▶ Task prompt:
The required answer is a copy of each line in the entries below that includes "leaveQueue".

START Supplied data

-- ==== Sys2Proof/Laws/Frames.lean ====
section
/-!
SUPPORT. For each shared operation, the parts of the state that it may change (`Keeps`): every other part is as before. The
operations stand in the order of the files that define them.
-/

namespace Sys2Proof.Machine

set_option Elab.async false

/-! ## Keeps -/

theorem Keeps.refl (P : List Part) (s : State) : Keeps P s s := by
  intro p _
  cases p <;> rfl

theorem Part.same_trans {p : Part} {s t u : State} (h : p.same s t) (k : p.same t u) : p.same s u := by
  cases p <;> exact Eq.trans h k

/-- A change within `P` followed by one within a part of `P` is a change within `P`. -/
theorem Keeps.next {P Q : List Part} {s t u : State} (h : Keeps P s t) (k : Keeps Q t u)
    (sub : Q ⊆ P := by decide) : Keeps P s u :=
  fun p hp => Part.same_trans (h p hp) (k p fun hq => hp (sub hq))

theorem Keeps.mono {P Q : List Part} {s t : State} (h : Keeps Q s t) (sub : Q ⊆ P := by decide) : Keeps P s t :=
  fun p hp => h p fun hq => hp (sub hq)

/-! ## Setters -/

theorem setClock_keeps (s : State) (v : Nat) : Keeps [.clock] s (s.setClock v) := by
  intro p hp
  cases p <;> first | rfl | exact absurd (by decide) hp

theorem setResetAsserted_keeps (s : State) (v : Bool) : Keeps [.resetAsserted] s (s.setResetAsserted v) := by
  intro p hp
  cases p <;> first | rfl | exact absurd (by decide) hp

theorem setSensePin_keeps (s : State) (v : Bool) : Keeps [.sensePin] s (s.setSensePin v) := by
  intro p hp
  cases p <;> first | rfl | exact absurd (by decide) hp

theorem setMemory_keeps (s : State) (v : Memory) : Keeps [.memory] s (s.setMemory v) := by
  intro p hp
  cases p <;> first | rfl | exact absurd (by decide) hp

theorem setPassage_keeps (s : State) (v : PassageUnit) : Keeps [.passage] s (s.setPassage v) := by
  intro p hp
  cases p <;> first | rfl | exact absurd (by decide) hp

theorem setVerdict_keeps (s : State) (v : VerdictUnit) : Keeps [.verdict] s (s.setVerdict v) := by
  intro p hp
  cases p <;> first | rfl | exact absurd (by decide) hp

theorem setHold_keeps (s : State) (v : HoldQueue) : Keeps [.hold] s (s.setHold v) := by
  intro p hp
  cases p <;> first | rfl | exact absurd (by decide) hp

theorem setTracker_keeps (s : State) (v : RideTracker) : Keeps [.tracker] s (s.setTracker v) := by
  intro p hp
  cases p <;> first | rfl | exact absurd (by decide) hp

theorem setBerth_keeps (s : State) (v : BerthUnit) : Keeps [.berth] s (s.setBerth v) := by
  intro p hp
  cases p <;> first | rfl | exact absurd (by decide) hp

theorem setBrake_keeps (s : State) (v : BrakeUnit) : Keeps [.brake] s (s.setBrake v) := by
  intro p hp
  cases p <;> first | rfl | exact absurd (by decide) hp

theorem setLine_keeps (s : State) (v : LineController) : Keeps [.line] s (s.setLine v) := by
  intro p hp
  cases p <;> first | rfl | exact absurd (by decide) hp

theorem setRide_keeps (s : State) (v : RideUnit) : Keeps [.ride] s (s.setRide v) := by
  intro p hp
  cases p <;> first | rfl | exact absurd (by decide) hp

theorem setDirective_keeps (s : State) (v : DirectiveUnit) : Keeps [.directive] s (s.setDirective v) := by
  intro p hp
  cases p <;> first | rfl | exact absurd (by decide) hp

theorem setReport_keeps (s : State) (v : ReportWriter) : Keeps [.report] s (s.setReport v) := by
  intro p hp
  cases p <;> first | rfl | exact absurd (by decide) hp

theorem setLoader_keeps (s : State) (v : StoreLoader) : Keeps [.loader] s (s.setLoader v) := by
  intro p hp
  cases p <;> first | rfl | exact absurd (by decide) hp

/-- A fold of changes within `P` is a change within `P`. -/
theorem eachOf_keeps {α : Type} {P : List Part} {f : α → State → State} (h : ∀ x s, Keeps P s (f x s)) (xs : List α)
    (s : State) : Keeps P s (eachOf f xs s) := by
  induction xs generalizing s with
  | nil => exact Keeps.refl P s
  | cons x xs ih => exact (h x s).next (ih _) (List.Subset.refl P)

/-! ## Ops.lean -/

theorem storeShadow_keeps (s : State) (w : WordRef) (v : Nat) : Keeps [.verdict] s (s.storeShadow w v) := by
  unfold State.storeShadow
  split
  · exact setVerdict_keeps _ _
  · exact Keeps.refl _ _

theorem setBoat_keeps (s : State) (b : Nat) (f : BoatRecord → BoatRecord) : Keeps [.tracker] s (s.setBoat b f) := by
  unfold State.setBoat
  split
  · exact Keeps.refl _ _
  · exact setTracker_keeps _ _

theorem setEye_keeps (s : State) (e : Nat) (f : EyeLive → EyeLive) : Keeps [.tracker] s (s.setEye e f) :=
  setTracker_keeps _ _

theorem setSegment_keeps (s : State) (g : Nat) (f : SegmentLive → SegmentLive) :
    Keeps [.tracker] s (s.setSegment g f) := setTracker_keeps _ _

theorem dropReservations_keeps (s : State) (p : Reservation → Bool) : Keeps [.tracker] s (s.dropReservations p) :=
  setTracker_keeps _ _

theorem addReservation_keeps (s : State) (r : Reservation) : Keeps [.tracker] s (s.addReservation r) :=
  setTracker_keeps _ _

theorem renumberFrom_keeps (k : Nat) (q : List Nat) (s : State) : Keeps [.tracker] s (renumberFrom k q s) := by
  induction q generalizing k s with
  | nil => exact Keeps.refl _ _
  | cons b bs ih => exact (setBoat_keeps s b _).next (ih _ _)

theorem setQueue_keeps (s : State) (g : Nat) (q : List Nat) : Keeps [.tracker] s (s.setQueue g q) :=
  (setSegment_keeps s g _).next (renumberFrom_keeps 1 q _)

theorem leaveQueue_keeps (s : State) (b : Nat) : Keeps [.tracker] s (s.leaveQueue b) := by
  unfold State.leaveQueue
  split
  · exact setQueue_keeps _ _ _
  · exact Keeps.refl _ _

theorem arrive_keeps (s : State) (b g : Nat) : Keeps [.tracker] s (s.arrive b g) := setBoat_keeps _ _ _

theorem callReport_keeps (s : State) (r : Report) : Keeps [.passage, .report] s (s.callReport r) := by
  unfold State.callReport
  dsimp only
  split
  · split
    · exact (setReport_keeps _ _).mono
    · exact ((setReport_keeps s _).mono (P := [.passage, .report])).next (setPassage_keeps _ _)
  · exact Keeps.refl _ _

theorem decideMotion_keeps (s : State) (w : WordRef) (v : Nat) (o : MotionOrigin) :
    Keeps [.passage] s (s.decideMotion w v o) := setPassage_keeps _ _

theorem askImage_keeps (s : State) (i : ImageItem) (c : Bool) : Keeps [.passage] s (s.askImage i c) := by
  unfold State.askImage
  split
  · exact Keeps.refl _ _
  · exact setPassage_keeps _ _

theorem respondDone_keeps (s : State) (d : List Word) : Keeps [.passage] s (s.respondDone d) := setPassage_keeps _ _

theorem respondError_keeps (s : State) (a : Access) : Keeps [.passage] s (s.respondError a) := setPassage_keeps _ _

theorem answer_keeps (s : State) (tag : BitVec 16) (k : Nat) (o : ResultOutcome) (r : Option Reason) (d : List Nat) :
    Keeps [.directive] s (s.answer tag k o r d) := setDirective_keeps _ _

theorem setNode_keeps (s : State) (p : Nat) (f : NodeEntry → NodeEntry) : Keeps [.line] s (s.setNode p f) := by
  unfold State.setNode
  split
  · exact Keeps.refl _ _
  · exact setLine_keeps _ _

theorem setRunout_keeps (s : State) (r : Nat) (f : RunoutLive → RunoutLive) : Keeps [.brake] s (s.setRunout r f) :=
  setBrake_keeps _ _

theorem setConveyor_keeps (s : State) (c : Nat) (f : ConveyorLive → ConveyorLive) :
    Keeps [.brake] s (s.setConveyor c f) := setBrake_keeps _ _

theorem setBerthLive_keeps (s : State) (i : Nat) (f : BerthLive → BerthLive) :
    Keeps [.berth] s (s.setBerthLive i f) := setBerth_keeps _ _

/-! ## Images.lean -/

theorem askChanged_keeps (s0 s : State) : Keeps [.passage] s (askChanged s0 s) :=
  eachOf_keeps (fun i s => askImage_keeps s i false) _ _

theorem finish_keeps (s0 s : State) : Keeps [.passage] s (finish s0 s) := by
  unfold finish
  have h := askChanged_keeps s0 s
  dsimp only
  split
  · exact h.next (setPassage_keeps _ _)
  · exact h

/-- An event changes what its effect changes, and the UPKEEP class. -/
theorem event_keeps {P : List Part} {s t : State} {enabled : Bool} {effect : State → State}
    (h : Keeps P s (effect s)) (hp : Part.passage ∈ P) (e : event s enabled effect = .next t) : Keeps P s t := by
  unfold event at e
  split at e
  · cases e
    exact h.next (finish_keeps _ _) (List.cons_subset.mpr ⟨hp, List.nil_subset P⟩)
  · cases e
    exact Keeps.refl _ _

/-! ## Brake.lean -/

theorem liftFin_keeps (r floor : Nat) (s : State) : Keeps [.passage, .brake, .report] s (liftFin r floor s) := by
  unfold liftFin
  split
  · exact Keeps.refl _ _
  · split
    · exact (((decideMotion_keeps s _ _ _).mono (P := [.passage, .brake, .report])).next
        (setRunout_keeps _ _ _)).next (callReport_keeps _ _)
    · exact Keeps.refl _ _

theorem refreshSteps_keeps (g : Nat) (s : State) : Keeps [.tracker] s (refreshSteps g s) :=
  eachOf_keeps (fun _ _ => setBoat_keeps _ _ _) _ _

theorem recomputeFloor_keeps (r : Nat) (s : State) :
    Keeps [.passage, .tracker, .brake, .report] s (recomputeFloor r s) := by
  unfold recomputeFloor
  split
  · exact Keeps.refl _ _
  · next g _ =>
    have h : Keeps [.passage, .tracker, .brake, .report] s (refreshSteps g s) := (refreshSteps_keeps g s).mono
    dsimp only
    split
    · exact h
    · exact (h.next (setRunout_keeps _ _ _)).next (liftFin_keeps _ _ _)

theorem reseatWork_keeps (g : Nat) (s : State) :
    Keeps [.passage, .tracker, .brake, .report] s (reseatWork g s) :=
  eachOf_keeps (fun r s => by
    split
    · exact recomputeFloor_keeps _ _
    · exact Keeps.refl _ _) _ _

theorem takeProfiles_keeps (s : State) : Keeps [.passage, .tracker, .brake, .report] s (takeProfiles s) := by
  unfold takeProfiles
  exact ((((setBrake_keeps s _).mono (P := [.passage, .tracker, .brake, .report])).next
    (eachOf_keeps (fun r s => recomputeFloor_keeps r s) indices4 _)).next (callReport_keeps _ _)).next
    (askImage_keeps _ _ _)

END Supplied data

▶ Answer to this task:
theorem leaveQueue_keeps (s : State) (b : Nat) : Keeps [.tracker] s (s.leaveQueue b) := by
  unfold State.leaveQueue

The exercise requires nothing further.